Bugzilla 671020, CVE-2011-4191

This vulnerability allows XNFS.NLM's stack buffer to be exceeded by certain oversized incoming packets, when the information sent is processed by XNFS's xdrDecodeString function.  This potentially results in processor faults, abends, or execution of arbitary code (for example, due to corrupted code pointers in the stack).  Authentication is not required to exploit this vulnerability.  A remote attacker can exploit this vulnerability to alter the process's instruction pointer, or to abend XNFS processes. After 3 of these abends, NFS services become unresponsive.

This vulnerability was discovered by Francis Provencher for Protek Research Labs, reported through TippingPoint's Zero Day Initiative.  ZDI-CAN-1206, ZDI-CAN-1268, ZDI-CAN-1269.

Security fixes carried over from previous patch xnfs8c.zip:

Bugzilla 639926, CVE-2010-4227

This vulnerability allows XNFS.NLM's stack buffer to be exceeded by certain oversized incoming packets, potentially resulting in processor faults, abends, or execution of arbitrary code (for example, due to corrupted code pointers in the stack).
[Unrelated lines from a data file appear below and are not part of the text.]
theorem State.summitSlot_keep (s : State) (n : BitVec 16) (ws : List Word) (h : s.perm.line ≠ .setup) :
    Keep s (s.summitSlot n ws) := by
  unfold State.summitSlot
  split
  · exact s.summitMiss_keep
  · next c _ =>
    simp only
    have first := s.modSmt_keep (fun m => { m with missCount := 0 }) ⟨rfl, rfl, rfl, rfl, rfl⟩
    generalize (s.modSmt fun m => { m with missCount := 0 }) = u at first
    have second : Keep s (if u.smt.lostFlag = true then
        (u.clear .summitLost .summit).modSmt fun m => { m with lostFlag := false } else u) := by
      split
      · exact (first.trans (u.clear_keep _ _)).trans (State.modSmt_keep _ _ ⟨rfl, rfl, rfl, rfl, rfl⟩)
      · exact first
    generalize (if u.smt.lostFlag = true then
        (u.clear .summitLost .summit).modSmt fun m => { m with lostFlag := false } else u) = v at second
    have third := second.trans (v.judgeSafety_keep c.safety n)
    exact (third.trans (State.judgeCall_keep _ _ _ (third.notSetup h))).trans (State.appendDown_keep _ _)

/-! ### SWP -/

/-- A change of SWP outside SETUP. -/
theorem State.modSwp_keep' (s : State) (f : Swp → Swp) (h : s.perm.line ≠ .setup) : Keep s (s.modSwp f) :=
  ⟨⟨rfl, rfl, Or.inl rfl, id, id, id, id, id, id, fun _ hq => absurd hq h,
    fun k => ⟨k.distinct, k.room, k.cabins, k.named⟩⟩, Lists.ofEq rfl rfl rfl rfl rfl⟩

/-- A sweep ends. -/
theorem State.endSweep_keep (s : State) (f : Swp → Swp)
    (h : (f s.swp).outstanding = none ∧ (f s.swp).intervalTimer = s.swp.intervalTimer) : Keep s (s.modSwp f) := by
  refine ⟨⟨rfl, rfl, Or.inl rfl, id, id, id, id, id, id, ?_, fun k => ⟨k.distinct, k.room, k.cabins, k.named⟩⟩,
    Lists.ofEq rfl rfl rfl rfl rfl⟩
  intro k hq
  have := k hq
  exact ⟨this.1, h.1, by rw [State.modSwp_swp, h.2]; exact this.2.2⟩

theorem State.sendSweep_keep (s : State) (h : s.perm.line ≠ .setup) : Keep s s.sendSweep := by
  unfold State.sendSweep
  simp only
  have first := s.takeUplink_keep.trans (State.countSweep_keep _)
  exact first.trans (State.modSwp_keep' _ _ (first.notSetup h))

theorem State.sendAndRestart_keep (s : State) (h : s.perm.line ≠ .setup) : Keep s s.sendAndRestart := by
  unfold State.sendAndRestart
  exact (s.sendSweep_keep h).trans (State.modSwp_keep' _ _ ((s.sendSweep_keep h).notSetup h))

theorem State.takeTowerSlot_keep (s : State) (k : Nat) (n : BitVec 16) (ws : List Word) :
    Keep s (s.takeTowerSlot k n ws) := by
  unfold State.takeTowerSlot
  split
  · exact (s.modSwp_keep _ ⟨rfl, rfl⟩).trans (State.towerSlot_keep _ _ _ _)
  · exact s.towerMiss_keep _
  · simp only
    split
    · exact s.towerMiss_keep _
    · exact ((s.report_keep _).trans (State.modSwp_keep _ _ ⟨rfl, rfl⟩)).trans (State.towerMiss_keep _ _)

theorem State.takeSummitSlot_keep (s : State) (n : BitVec 16) (ws : List Word) (h : s.perm.line ≠ .setup) :
    Keep s (s.takeSummitSlot n ws) := by
  unfold State.takeSummitSlot
  split
  · exact s.summitSlot_keep _ _ h
  · exact s.summitMiss_keep

theorem State.validReturn_keep (s : State) (ws : List Word) (n h : Word) (hl : s.perm.line ≠ .setup) :
    Keep s (s.validReturn ws n h) := by
  unfold State.validReturn
  simp only
  have first := s.endSweep_keep
    (fun w => { w with deadlineTimer := none, outstanding := none, valid := w.valid + 1 }) ⟨rfl, rfl⟩
  have second := first.trans (Keep.foldl (fun s k => s.takeTowerSlot k n (towerSlotWords ws (bit h 15) k))
    (fun s k => s.takeTowerSlot_keep k n _) (towerNumbers (field h 0 5)) _)
  exact second.trans (State.takeSummitSlot_keep _ _ _ (second.notSetup hl))

theorem State.deadlineExpired_keep (s : State) : Keep s s.deadlineExpired := by
  unfold State.deadlineExpired
  simp only
  split
  · exact Keep.rfl
  · exact ((s.endSweep_keep _ ⟨rfl, rfl⟩).trans (Keep.foldl _ State.towerMiss_keep _ _)).trans
      (State.summitMiss_keep _)

theorem State.lineReadied_keep (s : State) : Keep s s.lineReadied :=
  ((s.setLine_keep .held _ (Or.inl rfl)).trans (State.sendAndRestart_keep _ (by simp [State.setLine]))).trans
    (State.firePass_keep _)

end Sys2Proof.Machine
end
Authentication is not required to exploit this vulnerability. A remote attacker can exploit this vulnerability to alter the process's instruction pointer, or to abend XNFS processes. After 3 of these abends, NFS services become unresponsive.

This vulnerability was discovered by Francis Provencher for Protek Research Labs, reported through TippingPoint's Zero Day Initiative. ZDI-CAN-876.

Bugzilla 515804

This vulnerability allows PKERNEL.NLM's stack buffer to be exceeded, potentially resulting in processor faults, abends, or execution of arbitrary code (for example, due to corrupted code pointers in the stack). Authentication is not required to exploit this vulnerability.

The specific flaw exists within the processing of CALLIT RPC calls. The vulnerable daemon explicitly trusts a length field when receiving data which is later copied into a stack buffer, potentially resulting in a stack overflow.

The specific code containing the vulnerability is the implementation of the CALLIT RPC call located in PKERNEL.NLM.

This vulnerability was discovered by Nick DeBaggis working with TippingPoint's Zero Day Initiative. ZDI-CAN-497.